Com atuações elétricas e diálogos formidáveis, o primeiro episódio da nova de série de Sorkin reproduz a qualidade de seus projetos anteriores. Contudo, somente através de uma visão sincera do presente – com suas qualidades, seus defeitos e suas idiossincrasias – assim como uma reflexão honesta da herança de seu passado é que se torna possível construir ou aquecer o debate acerca de um futuro que corresponda a certos ideais. No que diz respeito a isso, The Newsroom é um fracasso absoluto.


Nota do editor


Clarissa Maria é estudante de Filosofia na FFLCH-USP e é nova colaboradora do Bola da Foca.

8 comentários:

Unknown disse...

discordo ao falar que Newsroom fala de um passado vazio. Sim, o jornalismo norte-americano de fato foi e, em grande parte, ainda é um dos melhores jornalismos que se tem no mundo. Algumas gerações à frente daquilo que se pratica por aqui, por exemplo.
O grande ponto de Newsroom não é uma crise do jornalismo em si, mas a que ponto ele se rende a um ou outro interesse para amenizar uma informação.
Outro ponto levantado que discordo: Newsroom não tem NADA a ver com Moneyball. Moneyball é a quebra em relação ao passado do esporte, que era completamente amador e levado por interesses marketeiros. Isso sempre foi o beisebol, não existe um passado a ser resgatado nesse caso.
Na minha opinião Newsroom aborda um ponto que TODOS os jornalista evitam lembrar: o fato de que seus textos são editados conforme a quantidade de leitores os compram e as empresas que bancam os comerciais.

Pedro Zambarda disse...

Thiago, creio que o passado americano passa a ser vazio quando ele não corresponde com o presente. Quando seus ideais não batem com a realidade.

Entendo suas críticas. Mas concordo mais com o texto.

Unknown disse...

O ponto é que o presente do jornalismo americano ainda é melhor que o jornalismo da maioria dos países. Os números que lá são tidos como "crise" são considerados sucesso por aqui. E não, o passado não pode ser considerado vazio, pois é a partir dele que uma renovação começa.
Tenho acompanhado a série, que já está em terceiro episódio, e sinceramente, as criticas ao seu saudosismo pra mim são uma negação em relação ao que é feito hoje. O jornalismo atual, o brasileiro em particular, é uma piada.

Pedro Zambarda disse...

Não acho o jornalismo americano tão melhor assim. Ele é tido como referência, é verdade, mas boa parte das reportagens ainda é cozinha e entrevista por telefone. O Pulitzer ainda encontra diamantes a cada ano, mas cada vez mais os jornais recorrem às agências locais para conseguir informações.
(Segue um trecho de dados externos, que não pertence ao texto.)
-- ==== Sys2Proof/Laws/Landing.lean ====
section
/-! SUPPORT. Results of fixed latency (R95): what ageing a context by one bundle does to the results that it has pending. -/

namespace Sys2Proof.Machine

open Sys2Proof.Safety

/-! Landing touches no list of the context. -/

theorem land_pend (c : Ctx) (p : Pending) : (c.land p).pend = c.pend := by
  unfold Ctx.land
  split <;> (cases p.res <;> (dsimp only; try split)) <;> simp [Ctx.markBad, Ctx.setV]

theorem land_acc (c : Ctx) (p : Pending) : (c.land p).acc = c.acc := by
  unfold Ctx.land
  split <;> (cases p.res <;> (dsimp only; try split)) <;> simp [Ctx.markBad, Ctx.setV]

theorem land_withPend (c : Ctx) (l : List Pending) (p : Pending) : ({ c with pend := l } : Ctx).land p = { c.land p with pend := l } := by
  unfold Ctx.land
  split <;> (cases p.res <;> (dsimp only; try split)) <;> first | rfl | (simp only [Ctx.setX, Ctx.setM]; split <;> rfl)

theorem land_withAcc (c : Ctx) (l : List Access) (p : Pending) : ({ c with acc := l } : Ctx).land p = { c.land p with acc := l } := by
  unfold Ctx.land
  split <;> (cases p.res <;> (dsimp only; try split)) <;> first | rfl | (simp only [Ctx.setX, Ctx.setM]; split <;> rfl)

theorem foldl_land_withPend (pl : List Pending) : ∀ (ps : List Pending) (c : Ctx),
    ps.foldl Ctx.land ({ c with pend := pl } : Ctx) = { ps.foldl Ctx.land c with pend := pl }
  | [], _ => rfl
  | p :: t, c => by rw [List.foldl_cons, land_withPend, foldl_land_withPend pl t, List.foldl_cons]

theorem foldl_land_pend : ∀ (l : List Pending) (c : Ctx), (l.foldl Ctx.land c).pend = c.pend
  | [], _ => rfl
  | p :: t, c => by rw [List.foldl_cons, foldl_land_pend t, land_pend]

theorem foldl_land_acc : ∀ (l : List Pending) (c : Ctx), (l.foldl Ctx.land c).acc = c.acc
  | [], _ => rfl
  | p :: t, c => by rw [List.foldl_cons, foldl_land_acc t, land_acc]

theorem land_withLists (c : Ctx) (pl pl' : List Pending) (al : List Access) (p : Pending) :
    ({ ({ c with pend := pl } : Ctx).land p with pend := pl', acc := al } : Ctx) = ({ c with pend := pl', acc := al } : Ctx).land p := by
  have h1 := land_withPend c pl p
  have h2 := land_withPend c pl' p
  have h3 := land_withAcc { c with pend := pl' } al p
  rw [h1]
  exact (h3.trans (by rw [h2])).symm

/-- Control registers written by the bundle do not look at the pending results. -/
theorem applyMtc_withPend (c : Ctx) (pl : List Pending) : ({ c with pend := pl } : Ctx).applyMtc = { c.applyMtc with pend := pl } := by
  unfold Ctx.applyMtc
  generalize c.crPend = l
  suffices h : ∀ (l : List (Nat × Word)) (u : Ctx),
      l.foldl (fun c p => if h : p.1 < 24 then c.writeCr ⟨p.1, h⟩ p.2 else c) ({ u with pend := pl } : Ctx) =
        { l.foldl (fun c p => if h : p.1 < 24 then c.writeCr ⟨p.1, h⟩ p.2 else c) u with pend := pl } from h l { c with crPend := [] }
  intro l
  induction l with
  | nil => intro u; rfl
  | cons p t ih =>
    intro u
    simp only [List.foldl_cons]
    rw [← ih]
    split <;> rfl

theorem applyMtc_pend (c : Ctx) : c.applyMtc.pend = c.pend := by
  have h := applyMtc_withPend c c.pend
  have e : ({ c with pend := c.pend } : Ctx) = c := rfl
  rw [e] at h
  rw [h]
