-- ==== Sys2Proof/Laws/PerInstr.lean ====
section
/-! SUPPORT. The round trip of every slot through its word, instruction by instruction: whatever word stands for it, with or without
the S bit, decodes to it (R76, R77, R85 to R89). An event has no word. -/

namespace Sys2Proof.Laws.RoundTrip

/-- Every word of the instruction decodes to it. -/
def Statement (i : Instr) : Prop := ∀ s w, encodeS s i = some w → decode w = .ok i
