/-- What the ring holds once a record is in it: the record in its place, PRODUCED one more, every other byte as it was (R308). -/
theorem ring_words {m : Mem} {base a : Nat} {r : FaultRecord} {prod : Word} (hw : m.wf = true) (ha : base + 64 ≤ a) :
    memWord (memWriteN (memWriteN m a 32 (recordBytes r)) base 8 prod.toNat) base = prod ∧
      memWord (memWriteN (memWriteN m a 32 (recordBytes r)) base 8 prod.toNat) a = r.va ∧
      memWord (memWriteN (memWriteN m a 32 (recordBytes r)) base 8 prod.toNat) (a + 8) = r.lo ∧
      memWord (memWriteN (memWriteN m a 32 (recordBytes r)) base 8 prod.toNat) (a + 16) = r.handle ∧
      memWord (memWriteN (memWriteN m a 32 (recordBytes r)) base 8 prod.toNat) (a + 24) = r.hi ∧
      ∀ q, q < base ∨ (base + 8 ≤ q ∧ q < a) ∨ a + 32 ≤ q →
        memGet (memWriteN (memWriteN m a 32 (recordBytes r)) base 8 prod.toNat) q = memGet m q := by
  have hw' := wf_memWriteN 32 a (recordBytes r) hw
  obtain ⟨h0, h1, h2, h3⟩ := recordBytes_words r
  have hin : ∀ k, k + 8 ≤ 32 → memWord (memWriteN (memWriteN m a 32 (recordBytes r)) base 8 prod.toNat) (a + k) =
      BitVec.ofNat 64 (recordBytes r % 256 ^ 32 / 256 ^ k) := fun k hk => by
    rw [memWord_memWriteN_outside hw' (.inr (by omega)), memWord_memWriteN_inside hw hk]
  refine ⟨?_, (hin 0 (by decide)).trans h0, (hin 8 (by decide)).trans h1, (hin 16 (by decide)).trans h2, (hin 24 (by decide)).trans h3,
    fun q hq => ?_⟩
  · rw [memWord, memReadN_memWriteN 8 base _ hw', Nat.mod_eq_of_lt (by have := prod.isLt; omega), BitVec.ofNat_toNat, BitVec.setWidth_eq]
  · rw [memGet_memWriteN_outside 8 base _ q hw' (by omega), memGet_memWriteN_outside 32 a _ q hw (by omega)]

theorem putBytes_putBytes_modDie_mem (s : State) (a n v b k w d : Nat) (f : DieSt → DieSt) :
    (((s.putBytes a n v).putBytes b k w).modDie d f).mem = memWriteN (memWriteN s.mem a n v) b k w := rfl

theorem putBytes_putBytes_modDie_ctxs (s : State) (a n v b k w d : Nat) (f : DieSt → DieSt) :
    (((s.putBytes a n v).putBytes b k w).modDie d f).ctxs = s.ctxs := rfl

theorem putBytes_putBytes_modDie_die (s : State) (a n v b k w d : Nat) (f : DieSt → DieSt) :
    (((s.putBytes a n v).putBytes b k w).modDie d f).die d = f (s.die d) := die_modDie_self _ d f
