/-! ### `loadGamma` -/

@[simp] theorem loadGamma_cfg (b : Byte) : (s.loadGamma b).cfg = s.cfg := rfl
@[simp] theorem loadGamma_pstate (b : Byte) : (s.loadGamma b).pstate = s.pstate := rfl
@[simp] theorem loadGamma_rdSub (b : Byte) : (s.loadGamma b).rdSub = s.rdSub := rfl
@[simp] theorem loadGamma_wrPhase (b : Byte) : (s.loadGamma b).wrPhase = s.wrPhase := rfl
@[simp] theorem loadGamma_shift16 (b : Byte) : (s.loadGamma b).shift16 = s.shift16 := rfl
@[simp] theorem loadGamma_colStart (b : Byte) : (s.loadGamma b).colStart = s.colStart := rfl
@[simp] theorem loadGamma_colEnd (b : Byte) : (s.loadGamma b).colEnd = s.colEnd := rfl
@[simp] theorem loadGamma_rowStart (b : Byte) : (s.loadGamma b).rowStart = s.rowStart := rfl
@[simp] theorem loadGamma_rowEnd (b : Byte) : (s.loadGamma b).rowEnd = s.rowEnd := rfl
@[simp] theorem loadGamma_cursorCol (b : Byte) : (s.loadGamma b).cursorCol = s.cursorCol := rfl
@[simp] theorem loadGamma_cursorRow (b : Byte) : (s.loadGamma b).cursorRow = s.cursorRow := rfl
@[simp] theorem loadGamma_gamma (b : Byte) : (s.loadGamma b).gamma = b := rfl
@[simp] theorem loadGamma_my (b : Byte) : (s.loadGamma b).my = s.my := rfl
@[simp] theorem loadGamma_mx (b : Byte) : (s.loadGamma b).mx = s.mx := rfl
@[simp] theorem loadGamma_mv (b : Byte) : (s.loadGamma b).mv = s.mv := rfl
@[simp] theorem loadGamma_interfaceFormat (b : Byte) : (s.loadGamma b).interfaceFormat = s.interfaceFormat := rfl
@[simp] theorem loadGamma_controlFormat (b : Byte) : (s.loadGamma b).controlFormat = s.controlFormat := rfl
@[simp] theorem loadGamma_sleepIn (b : Byte) : (s.loadGamma b).sleepIn = s.sleepIn := rfl
@[simp] theorem loadGamma_displayOn (b : Byte) : (s.loadGamma b).displayOn = s.displayOn := rfl
@[simp] theorem loadGamma_tearingOn (b : Byte) : (s.loadGamma b).tearingOn = s.tearingOn := rfl
@[simp] theorem loadGamma_inversionOn (b : Byte) : (s.loadGamma b).inversionOn = s.inversionOn := rfl
@[simp] theorem loadGamma_idleOn (b : Byte) : (s.loadGamma b).idleOn = s.idleOn := rfl
@[simp] theorem loadGamma_dirty (b : Byte) : (s.loadGamma b).dirty = s.dirty := rfl
@[simp] theorem loadGamma_fatal (b : Byte) : (s.loadGamma b).fatal = s.fatal := rfl
@[simp] theorem loadGamma_fb (b : Byte) : (s.loadGamma b).fb = s.fb := rfl
@[simp] theorem loadGamma_pending (b : Byte) : (s.loadGamma b).pending = s.pending := rfl
@[simp] theorem loadGamma_result (b : Byte) : (s.loadGamma b).result = s.result := rfl
@[simp] theorem loadGamma_draws (b : Byte) : (s.loadGamma b).draws = s.draws := rfl
@[simp] theorem loadGamma_powerOns (b : Byte) : (s.loadGamma b).powerOns = s.powerOns := rfl

/-! ### `setSleepIn` -/

@[simp] theorem setSleepIn_cfg (v : Bool) : (s.setSleepIn v).cfg = s.cfg := rfl
@[simp] theorem setSleepIn_pstate (v : Bool) : (s.setSleepIn v).pstate = s.pstate := rfl
@[simp] theorem setSleepIn_rdSub (v : Bool) : (s.setSleepIn v).rdSub = s.rdSub := rfl
@[simp] theorem setSleepIn_wrPhase (v : Bool) : (s.setSleepIn v).wrPhase = s.wrPhase := rfl
@[simp] theorem setSleepIn_shift16 (v : Bool) : (s.setSleepIn v).shift16 = s.shift16 := rfl
@[simp] theorem setSleepIn_colStart (v : Bool) : (s.setSleepIn v).colStart = s.colStart := rfl
@[simp] theorem setSleepIn_colEnd (v : Bool) : (s.setSleepIn v).colEnd = s.colEnd := rfl
@[simp] theorem setSleepIn_rowStart (v : Bool) : (s.setSleepIn v).rowStart = s.rowStart := rfl
@[simp] theorem setSleepIn_rowEnd (v : Bool) : (s.setSleepIn v).rowEnd = s.rowEnd := rfl
@[simp] theorem setSleepIn_cursorCol (v : Bool) : (s.setSleepIn v).cursorCol = s.cursorCol := rfl
@[simp] theorem setSleepIn_cursorRow (v : Bool) : (s.setSleepIn v).cursorRow = s.cursorRow := rfl
@[simp] theorem setSleepIn_gamma (v : Bool) : (s.setSleepIn v).gamma = s.gamma := rfl
@[simp] theorem setSleepIn_my (v : Bool) : (s.setSleepIn v).my = s.my := rfl
@[simp] theorem setSleepIn_mx (v : Bool) : (s.setSleepIn v).mx = s.mx := rfl
@[simp] theorem setSleepIn_mv (v : Bool) : (s.setSleepIn v).mv = s.mv := rfl
@[simp] theorem setSleepIn_interfaceFormat (v : Bool) : (s.setSleepIn v).interfaceFormat = s.interfaceFormat := rfl
@[simp] theorem setSleepIn_controlFormat (v : Bool) : (s.setSleepIn v).controlFormat = s.controlFormat := rfl
@[simp] theorem setSleepIn_sleepIn (v : Bool) : (s.setSleepIn v).sleepIn = v := rfl
@[simp] theorem setSleepIn_displayOn (v : Bool) : (s.setSleepIn v).displayOn = s.displayOn := rfl
@[simp] theorem setSleepIn_tearingOn (v : Bool) : (s.setSleepIn v).tearingOn = s.tearingOn := rfl
@[simp] theorem setSleepIn_inversionOn (v : Bool) : (s.setSleepIn v).inversionOn = s.inversionOn := rfl
@[simp] theorem setSleepIn_idleOn (v : Bool) : (s.setSleepIn v).idleOn = s.idleOn := rfl
@[simp] theorem setSleepIn_dirty (v : Bool) : (s.setSleepIn v).dirty = s.dirty := rfl
@[simp] theorem setSleepIn_fatal (v : Bool) : (s.setSleepIn v).fatal = s.fatal := rfl
@[simp] theorem setSleepIn_fb (v : Bool) : (s.setSleepIn v).fb = s.fb := rfl
@[simp] theorem setSleepIn_pending (v : Bool) : (s.setSleepIn v).pending = s.pending := rfl
@[simp] theorem setSleepIn_result (v : Bool) : (s.setSleepIn v).result = s.result := rfl
@[simp] theorem setSleepIn_draws (v : Bool) : (s.setSleepIn v).draws = s.draws := rfl
@[simp] theorem setSleepIn_powerOns (v : Bool) : (s.setSleepIn v).powerOns = s.powerOns := rfl

/-! ### `setDisplayOn` -/

@[simp] theorem setDisplayOn_cfg (v : Bool) : (s.setDisplayOn v).cfg = s.cfg := rfl
@[simp] theorem setDisplayOn_pstate (v : Bool) : (s.setDisplayOn v).pstate = s.pstate := rfl
@[simp] theorem setDisplayOn_rdSub (v : Bool) : (s.setDisplayOn v).rdSub = s.rdSub := rfl
@[simp] theorem setDisplayOn_wrPhase (v : Bool) : (s.setDisplayOn v).wrPhase = s.wrPhase := rfl
@[simp] theorem setDisplayOn_shift16 (v : Bool) : (s.setDisplayOn v).shift16 = s.shift16 := rfl
@[simp] theorem setDisplayOn_colStart (v : Bool) : (s.setDisplayOn v).colStart = s.colStart := rfl
@[simp] theorem setDisplayOn_colEnd (v : Bool) : (s.setDisplayOn v).colEnd = s.colEnd := rfl
@[simp] theorem setDisplayOn_rowStart (v : Bool) : (s.setDisplayOn v).rowStart = s.rowStart := rfl
@[simp] theorem setDisplayOn_rowEnd (v : Bool) : (s.setDisplayOn v).rowEnd = s.rowEnd := rfl
@[simp] theorem setDisplayOn_cursorCol (v : Bool) : (s.setDisplayOn v).cursorCol = s.cursorCol := rfl
@[simp] theorem setDisplayOn_cursorRow (v : Bool) : (s.setDisplayOn v).cursorRow = s.cursorRow := rfl
@[simp] theorem setDisplayOn_gamma (v : Bool) : (s.setDisplayOn v).gamma = s.gamma := rfl
@[simp] theorem setDisplayOn_my (v : Bool) : (s.setDisplayOn v).my = s.my := rfl
@[simp] theorem setDisplayOn_mx (v : Bool) : (s.setDisplayOn v).mx = s.mx := rfl
@[simp] theorem setDisplayOn_mv (v : Bool) : (s.setDisplayOn v).mv = s.mv := rfl
@[simp] theorem setDisplayOn_interfaceFormat (v : Bool) :
    (s.setDisplayOn v).interfaceFormat = s.interfaceFormat := rfl
@[simp] theorem setDisplayOn_controlFormat (v : Bool) : (s.setDisplayOn v).controlFormat = s.controlFormat := rfl
@[simp] theorem setDisplayOn_sleepIn (v : Bool) : (s.setDisplayOn v).sleepIn = s.sleepIn := rfl
@[simp] theorem setDisplayOn_displayOn (v : Bool) : (s.setDisplayOn v).displayOn = v := rfl
@[simp] theorem setDisplayOn_tearingOn (v : Bool) : (s.setDisplayOn v).tearingOn = s.tearingOn := rfl
@[simp] theorem setDisplayOn_inversionOn (v : Bool) : (s.setDisplayOn v).inversionOn = s.inversionOn := rfl
@[simp] theorem setDisplayOn_idleOn (v : Bool) : (s.setDisplayOn v).idleOn = s.idleOn := rfl
@[simp] theorem setDisplayOn_dirty (v : Bool) : (s.setDisplayOn v).dirty = s.dirty := rfl
@[simp] theorem setDisplayOn_fatal (v : Bool) : (s.setDisplayOn v).fatal = s.fatal := rfl
@[simp] theorem setDisplayOn_fb (v : Bool) : (s.setDisplayOn v).fb = s.fb := rfl
@[simp] theorem setDisplayOn_pending (v : Bool) : (s.setDisplayOn v).pending = s.pending := rfl
@[simp] theorem setDisplayOn_result (v : Bool) : (s.setDisplayOn v).result = s.result := rfl
@[simp] theorem setDisplayOn_draws (v : Bool) : (s.setDisplayOn v).draws = s.draws := rfl
@[simp] theorem setDisplayOn_powerOns (v : Bool) : (s.setDisplayOn v).powerOns = s.powerOns := rfl

/-! ### `setTearingOn` -/

@[simp] theorem setTearingOn_cfg (v : Bool) : (s.setTearingOn v).cfg = s.cfg := rfl
@[simp] theorem setTearingOn_pstate (v : Bool) : (s.setTearingOn v).pstate = s.pstate := rfl
@[simp] theorem setTearingOn_rdSub (v : Bool) : (s.setTearingOn v).rdSub = s.rdSub := rfl
@[simp] theorem setTearingOn_wrPhase (v : Bool) : (s.setTearingOn v).wrPhase = s.wrPhase := rfl
@[simp] theorem setTearingOn_shift16 (v : Bool) : (s.setTearingOn v).shift16 = s.shift16 := rfl
@[simp] theorem setTearingOn_colStart (v : Bool) : (s.setTearingOn v).colStart = s.colStart := rfl
@[simp] theorem setTearingOn_colEnd (v : Bool) : (s.setTearingOn v).colEnd = s.colEnd := rfl
@[simp] theorem setTearingOn_rowStart (v : Bool) : (s.setTearingOn v).rowStart = s.rowStart := rfl
@[simp] theorem setTearingOn_rowEnd (v : Bool) : (s.setTearingOn v).rowEnd = s.rowEnd := rfl
@[simp] theorem setTearingOn_cursorCol (v : Bool) : (s.setTearingOn v).cursorCol = s.cursorCol := rfl
@[simp] theorem setTearingOn_cursorRow (v : Bool) : (s.setTearingOn v).cursorRow = s.cursorRow := rfl
@[simp] theorem setTearingOn_gamma (v : Bool) : (s.setTearingOn v).gamma = s.gamma := rfl
@[simp] theorem setTearingOn_my (v : Bool) : (s.setTearingOn v).my = s.my := rfl
@[simp] theorem setTearingOn_mx (v : Bool) : (s.setTearingOn v).mx = s.mx := rfl
@[simp] theorem setTearingOn_mv (v : Bool) : (s.setTearingOn v).mv = s.mv := rfl
@[simp] theorem setTearingOn_interfaceFormat (v : Bool) :
    (s.setTearingOn v).interfaceFormat = s.interfaceFormat := rfl
@[simp] theorem setTearingOn_controlFormat (v : Bool) : (s.setTearingOn v).controlFormat = s.controlFormat := rfl
@[simp] theorem setTearingOn_sleepIn (v : Bool) : (s.setTearingOn v).sleepIn = s.sleepIn := rfl
@[simp] theorem setTearingOn_displayOn (v : Bool) : (s.setTearingOn v).displayOn = s.displayOn := rfl
@[simp] theorem setTearingOn_tearingOn (v : Bool) : (s.setTearingOn v).tearingOn = v := rfl
@[simp] theorem setTearingOn_inversionOn (v : Bool) : (s.setTearingOn v).inversionOn = s.inversionOn := rfl
@[simp] theorem setTearingOn_idleOn (v : Bool) : (s.setTearingOn v).idleOn = s.idleOn := rfl
@[simp] theorem setTearingOn_dirty (v : Bool) : (s.setTearingOn v).dirty = s.dirty := rfl
@[simp] theorem setTearingOn_fatal (v : Bool) : (s.setTearingOn v).fatal = s.fatal := rfl
@[simp] theorem setTearingOn_fb (v : Bool) : (s.setTearingOn v).fb = s.fb := rfl
@[simp] theorem setTearingOn_pending (v : Bool) : (s.setTearingOn v).pending = s.pending := rfl
@[simp] theorem setTearingOn_result (v : Bool) : (s.setTearingOn v).result = s.result := rfl
@[simp] theorem setTearingOn_draws (v : Bool) : (s.setTearingOn v).draws = s.draws := rfl
@[simp] theorem setTearingOn_powerOns (v : Bool) : (s.setTearingOn v).powerOns = s.powerOns := rfl
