theorem test_witness_InvalidPositionIsSkipped :
    { State.reset with cursorCol := 4, wrPhase := true }.cursorPosition = none ∧
    { State.reset with cursorCol := 4, wrPhase := true }.fatal = false ∧
    { State.reset with cursorCol := 4, wrPhase := true }.controlFormat = 0b110#3 ∧
    { State.reset with cursorCol := 3 }.cursorPosition ≠ none ∧
    { State.reset with cursorCol := 3, colEnd := 4 }.advanceCursor.cursorPosition = none := by decide

theorem test_witness_CellAtCursorOrZero :
    State.reset.cursorPosition = some (0, 0) ∧
    { State.reset with mv := true, cursorCol := 1 }.cursorPosition = some (2, 2) ∧
    { State.reset with cursorRow := 3 }.cursorPosition = none := by decide

theorem test_witness_UnmappedAccessIsReportedOnly :
    (2 < 2 ^ cfg0.addrW ∧ 2 ≠ cfg0.offCmd ∧ 2 ≠ cfg0.offData) ∧
    (255 < 2 ^ cfg0.addrW ∧ 255 ≠ cfg0.offCmd ∧ 255 ≠ cfg0.offData) ∧ State.reset.fatal = false := by decide

theorem test_witness_ReadOfCommandRegisterIsUnmapped :
    cfg0.wf = true ∧ Config.wf { cfg0 with offData := 255, offCmd := 254 } = true := by decide

theorem test_witness_PaintCopiesTheWholeFramebuffer :
    State.reset.fatal = false ∧ State.reset.cfg.rotate = false ∧
    { State.reset with cfg := { cfg0 with rotate := true } }.cfg.rotate = true := by decide

theorem test_witness_EverythingIsRefusedWhileFatal :
    Instr.swreset ≠ .powerOn ∧ Instr.extReset ≠ .powerOn ∧ faulted.fatal = true := by decide

theorem test_witness_StepRunsTheDecodedInstruction :
    decode State.reset.cfg State.reset.pstate State.reset.rdSub (.bus 0 true 0x29) = .ok .dispon ∧
    { State.reset with pending := [.bus 0 true 0x29, .paint] }.pending = .bus 0 true 0x29 :: [.paint] := by
  decide

theorem test_witness_StepWaitsOrStopsByName :
    State.reset.pending = [] ∧ 2 ^ State.reset.cfg.addrW ≤ 256 ∧
    { State.reset with pending := [.bus 256 false 0] }.pending = .bus 256 false 0 :: [] := by decide

theorem test_witness_EveryOperationIsEnabled :
    (Operation.bus 255 true 0).inBusSpace State.reset.cfg = true ∧ Operation.powerOn.inBusSpace faulted.cfg = true := by
  decide

theorem test_witness_ProtocolStateMovesAsStated :
    State.reset.cfg.wf = true ∧ State.reset.fatal = false ∧
    (decode cfg0 .idle .r0 (.bus 0 true 0x2E) = .ok .ramrd ∧ armTarget .ramrd = some .readMem ∧
      (commandAt State.reset 0x2E).isSome = true) ∧
    (decode cfg0 (.caset .s3) .r0 (.bus 1 true 0) = .ok (.dwCaset3 0) ∧ accessConsumed (.caset .s3) true = true ∧
      stateAfterAccess (.caset .s3) = .idle ∧ (dataWriteAt (inState (.caset .s3)) 0).isSome = true) ∧
    (accessConsumed .readMem false = true ∧ (dataReadAt (inState .readMem)).isSome = true) ∧
    (decode cfg0 .idle .r0 .extReset = .ok .extReset ∧ (stepped State.reset .extReset).isSome = true) := by
  decide

theorem test_witness_ConfigurationNeverChanges :
    (stepped disturbed .extReset).isSome = true ∧ (stepped faulted .powerOn).isSome = true := by decide

theorem test_witness_FramebufferHasOneWriter :
    (inState .writeMem).cfg.wf = true ∧
    (dataWriteAt (inState .writeMem) 0xF800).map (fun t => decide (t.fb = (inState .writeMem).fb)) = some false ∧
    (stepped disturbed .powerOn).map (fun t => decide (t.fb = disturbed.fb)) = some false := by decide

theorem test_witness_DiagnosticsChangeNothing :
    (commandAt State.reset 0xB2).map (fun t => decide (t.result.diag = .none)) = some false ∧
    (stepped State.reset (.bus 255 true 0)).map (fun t => decide (t.result.diag = .none)) = some false ∧
    (dataReadAt State.reset).map (fun t => decide (t.result.diag = .none)) = some false := by decide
Não é muito diferente daqui. Nunca foi. Tem bons textos, como em qualquer lugar.

Pedro Zambarda disse...

Prova que o jornalismo americano ainda precisa aprender, assim como o jornalismo mundial: Só no ano passado eles resolveram dar um prêmio pra jornalismo de internet. E foi pro Huffington Post. Não pro Wall Street Journal ou canônes do bom texto.

Clarissa Maria disse...

Opa, não tinha visto os comentários. Então, Thiago, a questão é que, em muito, concordo contigo. Acho que o jornalismo americano - como outras produções jornalísticas em outros lugares do mundo - possui realmente muita coisa boa (discordo de ser o melhor do mundo). O problema é que a série parece deixar isso de lado, criando um diagnóstico apocalíptico do jornalismo atual, em que valores se perderam, para querer resgatar um grande jornalismo do passado que, na verdade, na verdade, não existiu (na palavra de seus próprios representantes, como o Bernstein). Na época do escândalo do Watergate, ninguém levou a dupla Bernstein e Woodrward a sério, da mesma forma que o Murrow comeu o pão que o diabo amassou. Eles são, pro passado, o que muitos são para o presente: jornalistas sérios, que se comprometeram com a verdade e que foram contra um certo estabelecimento. Nesse aspecto, acho que a série tem muito crédito, porque delineia muito bem o que deveria ser o ofício do jornalista. Muitas pessoas, especialmente na internet (mas em outros veículos de comunicação também) fazem isso, só que Newsroom falha em citar -- ao menos até agora. E também concordo que, diante do passado, há uma questão de renovação, mas ela só é válida quando o passado é visto de maneira crítica, realista, e não como uma idealização de quem, desgostoso do presente (coisa que eu, por exemplo, não sou completamente), falha em visualizar o futuro. Inclusive, The New Yorker publicou um texto sobre isso, não tenho o link mais comigo, até falando de outros episódios que eu só fui ver depois. Teria citado se eu o tivesse lido antes de escrever. Acho muito ais esclarecedor.

Lana disse...

Parece ótima!! Quero conferir, com certeza, a estréia de The Newsroom, que promete mostrar uma comédia inteligente e crítica política tendenciosa.Tem todos os ingredientes para ser mais uma excelente série do talentoso roteirista Aaron Sorkin. Não vou perder de jeito nenhum.

Unknown disse...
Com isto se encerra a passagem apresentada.